Metformin is an established first-line treatment for type 2 diabetes mellitus (T2DM) patients but intensification of oral anti-diabetic therapy is usually required over time. The effectiveness of diabetes control with vildaGliptin and vildagliptin/mEtformin (EDGE) study compared effectiveness and safety of vildagliptin and other oral anti-diabetic drugs (OAD) in 45,868 patients worldwide with inadequately controlled T2DM by monotherapy under real-life conditions. Here, we present effectiveness results for patients receiving vildagliptin (vildagliptin cohort) or another OAD (comparator cohort) add-on to monotherapy in Bulgaria.

The eligible diabetes patients inadequately controlled with current monotherapy were assigned to add-on treatment, which was chosen by the physician based on patient's need. Effectiveness was assessed by glycated hemoglobin (HbA1c) drop and by means of a composite endpoint assessing the proportion of patients responding to treatment (HbA1c <7%) without proven hypoglycemic event and significant weight gain (>5%) after 12 months of treatment.
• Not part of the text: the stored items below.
-- ==== Sys2Proof/Machine/Space.lean ====
section
/-! DEFINITION. Finding and replacing the parts of the state, the identities of agents (R177, R178), fault descriptions (R370 to
R372), the page walk (R166 to R169) and the home of physical memory (R173, R185, R186, R435). -/

namespace Sys2Proof.Machine

/-- What a fault reports besides who raised it: code, ADDR, and bytes 0x28 to 0x3F (R370 to R372). -/
structure FaultInfo where
  code : Nat
  addr : Nat
  info : List Byte
  deriving DecidableEq, Repr

/-- Code-specific bytes from (offset, size, value) fields, offsets as R370 counts them. -/
def infoBytes (fields : List (Nat × Nat × Nat)) : List Byte :=
  layout 24 (fields.map fun f => (f.1 - 0x28, f.2.1, f.2.2))

def faultOf (code addr : Nat) (fields : List (Nat × Nat × Nat)) : FaultInfo := ⟨code, addr, infoBytes fields⟩

/-- A translation or protection fault in the layout of R168: access kind, level, reason bit. -/
def walkFault (code addr kind lvl reason : Nat) (more : List (Nat × Nat × Nat)) : FaultInfo :=
  faultOf code addr ([(0x28, 1, kind), (0x29, 1, lvl), (0x2A, 2, 2 ^ reason)] ++ more)

/-- A protection fault found without a walk: reason bit and cause at 0x2C (R212, R282, R347, R364, R392). -/
def protFault (addr kind reason cause : Nat) : FaultInfo := walkFault 0x0A addr kind 0xFF reason [(0x2C, 1, cause)]

/-! ## Replacing one table -/

def withL1 (s : State) (l : List L1Sector) : State := { s with ms := { s.ms with l1 := l } }
def withPosted (s : State) (l : List Posted) : State := { s with ms := { s.ms with posted := l } }
def withUnpub (s : State) (l : List Unpublished) : State := { s with ms := { s.ms with unpub := l } }
def withTlb (s : State) (l : List Tlb) : State := { s with ms := { s.ms with tlb := l } }
def withRel (s : State) (l : Sparse RelRec) : State := { s with ms := { s.ms with rel := l } }
def withHigh (s : State) (l : Sparse Nat) : State := { s with ms := { s.ms with highWater := l } }
def withFused (s : State) (l : List Nat) : State := { s with ms := { s.ms with fused := l } }
def withMoved (s : State) (l : List Tlb) : State := { s with ms := { s.ms with moved := l } }
def withKeys (s : State) (l : Sparse Nat) : State := { s with ms := { s.ms with keys := l } }
def withOldText (s : State) (l : List OldText) : State := { s with ms := { s.ms with oldText := l } }
def withRace (s : State) (l : Sparse (BitVec 128)) : State := { s with ms := { s.ms with race := l } }
def withMem (s : State) (m : Mem) : State := { s with ms := { s.ms with mem := m } }
def withHostMem (s : State) (m : Mem) : State := { s with ms := { s.ms with hostMem := m } }
def withPoison (s : State) (l : Sparse (BitVec 128)) : State := { s with ms := { s.ms with poison := l } }
def withPallets (s : State) (l : List Pallet) : State := { s with cs := { s.cs with pallets := l } }
def withSheets (s : State) (l : List Sheet) : State := { s with cs := { s.cs with sheets := l } }
def withStore (s : State) (l : List Entry) : State := { s with cs := { s.cs with store := l } }
def withTiles (s : State) (l : List Tile) : State := { s with cs := { s.cs with tiles := l } }
def withBoxes (s : State) (l : Sparse (List Msg)) : State := { s with cs := { s.cs with boxes := l } }
def withAgents (s : State) (l : List Agent) : State := { s with cs := { s.cs with agents := l } }
def withCyc (s : State) (n : Nat) : State := { s with cs := { s.cs with cyc := n } }
def withCopies (s : State) (l : List Copy) : State := { s with en := { s.en with copies := l } }
def withBoard (s : State) (l : List Score) : State := { s with en := { s.en with board := l } }
def withFuts (s : State) (l : List Future) : State := { s with en := { s.en with futs := l } }
def withMmas (s : State) (l : List Mma) : State := { s with en := { s.en with mmas := l } }
def withBatches (s : State) (l : List Batch) : State := { s with en := { s.en with batches := l } }
def withWins (s : State) (l : List Window) : State := { s with en := { s.en with wins := l } }
def withContribs (s : State) (l : List Contrib) : State := { s with en := { s.en with contribs := l } }
def withParts (s : State) (l : List Partial) : State := { s with en := { s.en with parts := l } }
def withRelq (s : State) (l : List Relaunch) : State := { s with en := { s.en with relq := l } }
def withReqs (s : State) (l : List Req) : State := { s with fb := { s.fb with reqs := l } }
def withPwins (s : State) (l : List PeerWin) : State := { s with fb := { s.fb with pwins := l } }
def withPeers (s : State) (l : List (Nat × Word × Mem)) : State := { s with fb := { s.fb with peers := l } }
def withQueues (s : State) (l : List Queue) : State := { s with qs := { s.qs with queues := l } }
def withLaunches (s : State) (l : List Launch) : State := { s with qs := { s.qs with launches := l } }
def withSubs (s : State) (l : List Submit) : State := { s with qs := { s.qs with subs := l } }
def withDeps (s : State) (l : List Dep) : State := { s with qs := { s.qs with deps := l } }
def withCtxs (s : State) (l : List Ctx) : State := { s with mg := { s.mg with ctxs := l } }
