-- ==== Sys2Proof/Machine/Memory.lean ====
section
/-! DEFINITION. The L1 of each core (R171, R172, R174), where loads are served and stores go (R183, R184, R200), publication
(R230), the remote writes an agent has in flight (R193), releases and acquires (R179 to R181, R186). -/

namespace Sys2Proof.Machine

/-- Who makes an access: its agent, the core, the context, and its launch's tag and race mode (0 for launches in mode off, host
functions and hub engines). -/
structure Who where
  agent : AgentKey
  core  : Nat
  cx    : Ctx
  tag   : Nat
  mode  : Nat
  deriving DecidableEq, Repr

def whoOf (s : State) (e : Env) : Who := ⟨palletAgent s e.pl, e.pl.core, e.cx, e.la.tag, raceMode e.la⟩

/-! ## L1 sectors -/

/-- R174: the eight L1s of the core's cluster act as one. -/
def fusedOn (s : State) (core : Nat) : Bool := s.ms.fused.contains (core / 8)

/-- The clusters that launches with the fusel1 flag fuse: those on which such a launch holds a pallet on all eight cores (R174). -/
def fusedNow (s : State) : List Nat :=
  let las := s.qs.launches.filter fun la => la.r.lfl.getLsbD 0
  if las.isEmpty then []
  else (List.range 32).filter fun cl => las.any fun la => (List.range 8).all fun i => !s.cs.retired.contains (8 * cl + i) &&
    s.cs.pallets.any fun p => p.launch == la.key && p.core == 8 * cl + i && p.st != PalSt.ended

/-- The core whose L1 holds a line for accesses from `core` (R174). -/
def l1Core (s : State) (core line : Nat) : Nat := if fusedOn s core then core / 8 * 8 + line % 8 else core

def l1Find (s : State) (core : Nat) (cid : Word) (sec : Nat) : Option L1Sector :=
  s.ms.l1.find? fun b => b.core == core && b.cid == cid && b.sec == sec

def l1Put (s : State) (b : L1Sector) : State :=
  let same := fun (x : L1Sector) => x.core == b.core && x.cid == b.cid && x.sec == b.sec
  withL1 s (if b.valid = 0 then s.ms.l1.filter fun x => !same x else putBy same b s.ms.l1)

/-- Bytes lo to lo + n − 1 of a sector as a mask. -/
def byteMask (lo n : Nat) : BitVec 16 := ((1#16 <<< n) - 1#16) <<< lo

def dirtyMask (b : L1Sector) : BitVec 16 := b.dirty.foldl (fun m d => m ||| d.2) 0#16
def dirtyBy (b : L1Sector) (k : AgentKey) : BitVec 16 := (b.dirty.find? fun d => d.1 == k).elim 0#16 fun d => d.2

/-- Clears bytes from every agent's dirty mask. -/
def cleanBytes (b : L1Sector) (m : BitVec 16) : L1Sector :=
  { b with dirty := (b.dirty.map fun d => (d.1, d.2 &&& ~~~m)).filter fun d => d.2 != 0, nor := b.nor &&& ~~~m }

def addDirty (b : L1Sector) (k : AgentKey) (m : BitVec 16) : L1Sector :=
  { b with dirty := putBy (fun d => d.1 == k) (k, dirtyBy b k ||| m) b.dirty }

/-- The bytes of a sector's image. -/
def imageBytes (d : BitVec 128) (lo n : Nat) : List Byte := (List.range n).map fun i => d.extractLsb' (8 * (lo + i)) 8

/-- Replaces bytes lo and up of a sector's image. -/
def imagePut (d : BitVec 128) (lo : Nat) (bytes : List Byte) : BitVec 128 :=
  let old := imageBytes d 0 16
  BitVec.ofNat 128 (ofLe (old.take lo ++ bytes ++ old.drop (lo + bytes.length)))

/-- The bytes named by a mask taken from a, the others from b. -/
def imageMix (m : BitVec 16) (a b : BitVec 128) : BitVec 128 :=
  BitVec.ofNat 128 (ofLe ((List.range 16).map fun i => if m.getLsbD i then a.extractLsb' (8 * i) 8 else b.extractLsb' (8 * i) 8))

/-- The maximal runs of a byte mask: (first byte, length). -/
def maskRuns (m : BitVec 16) : List (Nat × Nat) :=
  (List.range 16).foldr (fun i acc =>
    if m.getLsbD i then
      match acc with
      | (j, n) :: r => if j = i + 1 then (i, n + 1) :: r else (i, 1) :: acc
      | [] => [(i, 1)]
    else acc) []

/-! ## Writes on their way home -/

def overlaps (a n b m : Nat) : Bool := a < b + m && b < a + n

/-- Performs one posted write (R164, R184). -/
def performPosted (s : State) (p : Posted) : State :=
  match p.tray with
  | some pal => trayWrite s p.agent pal p.addr p.bytes .plain
  | none => keyedWrite s p.agent p.key p.addr p.bytes .plain

/-- Performs the posted writes that satisfy q, in order. -/
def performPostedIf (s : State) (q : Posted → Bool) : State :=
  let l := s.ms.posted.filter q
  l.foldl performPosted (withPosted s (s.ms.posted.filter fun p => !q p))

/-- A posted write of the L1 that serves `core`, to a line: writes of one L1 to one line reach its home in order (R183). -/
def sameLine (s : State) (core line : Nat) (p : Posted) : Bool :=
  p.tray.isNone && p.addr / 128 == line && l1Core s p.core line == l1Core s core line

/-- Performs the posted writes of a core's L1 to a line, so that later accesses at the home follow them (R183). -/
def flushLine (s : State) (core line : Nat) : State := performPostedIf s (sameLine s core line)

/-- Performs a core's posted writes to the lines of physical bytes. -/
def flushOwn (s : State) (core pa n : Nat) : State := (piecesOf 7 pa n).foldl (fun s q => flushLine s core (q.1 / 128)) s

/-- Writes home the bytes of a sector that one agent holds dirty, without a check. -/
def sectorHome (s : State) (b : L1Sector) (k : AgentKey) : State :=
  (maskRuns (dirtyBy b k)).foldl (fun s r => keyedWrite s k b.key (16 * b.sec + r.1) (imageBytes b.data r.1 r.2) .plain) s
In total, 754 patients were enrolled in Bulgaria, 384 in the vildagliptin cohort and 369 in the comparator cohort. Mean HbA1c change from baseline was significantly higher with vildagliptin compared to the comparator (-1.35% in the vildagliptin cohort and -0.55% in the comparator cohort, P < 0.001). In the vildagliptin cohort, a higher proportion of patients reached the composite endpoint (HbA1c <7%, no hypoglycemic events, no weight gain) when compared to the comparator cohort (vildagliptin: 32.3%; comparator: 8.4%; P < 0.001). Overall, vildagliptin was well tolerated with similarly low incidences of total adverse events (3.4% versus 1.9% in the comparator group) and serious adverse events (2.3% versus 1.1% in the comparator group).

In real-life clinical practice in Bulgaria, vildagliptin is associated with a greater HbA1c drop, and a higher proportion of patients reaching target HbA1c without hypoglycemia and weight gain compared to comparator.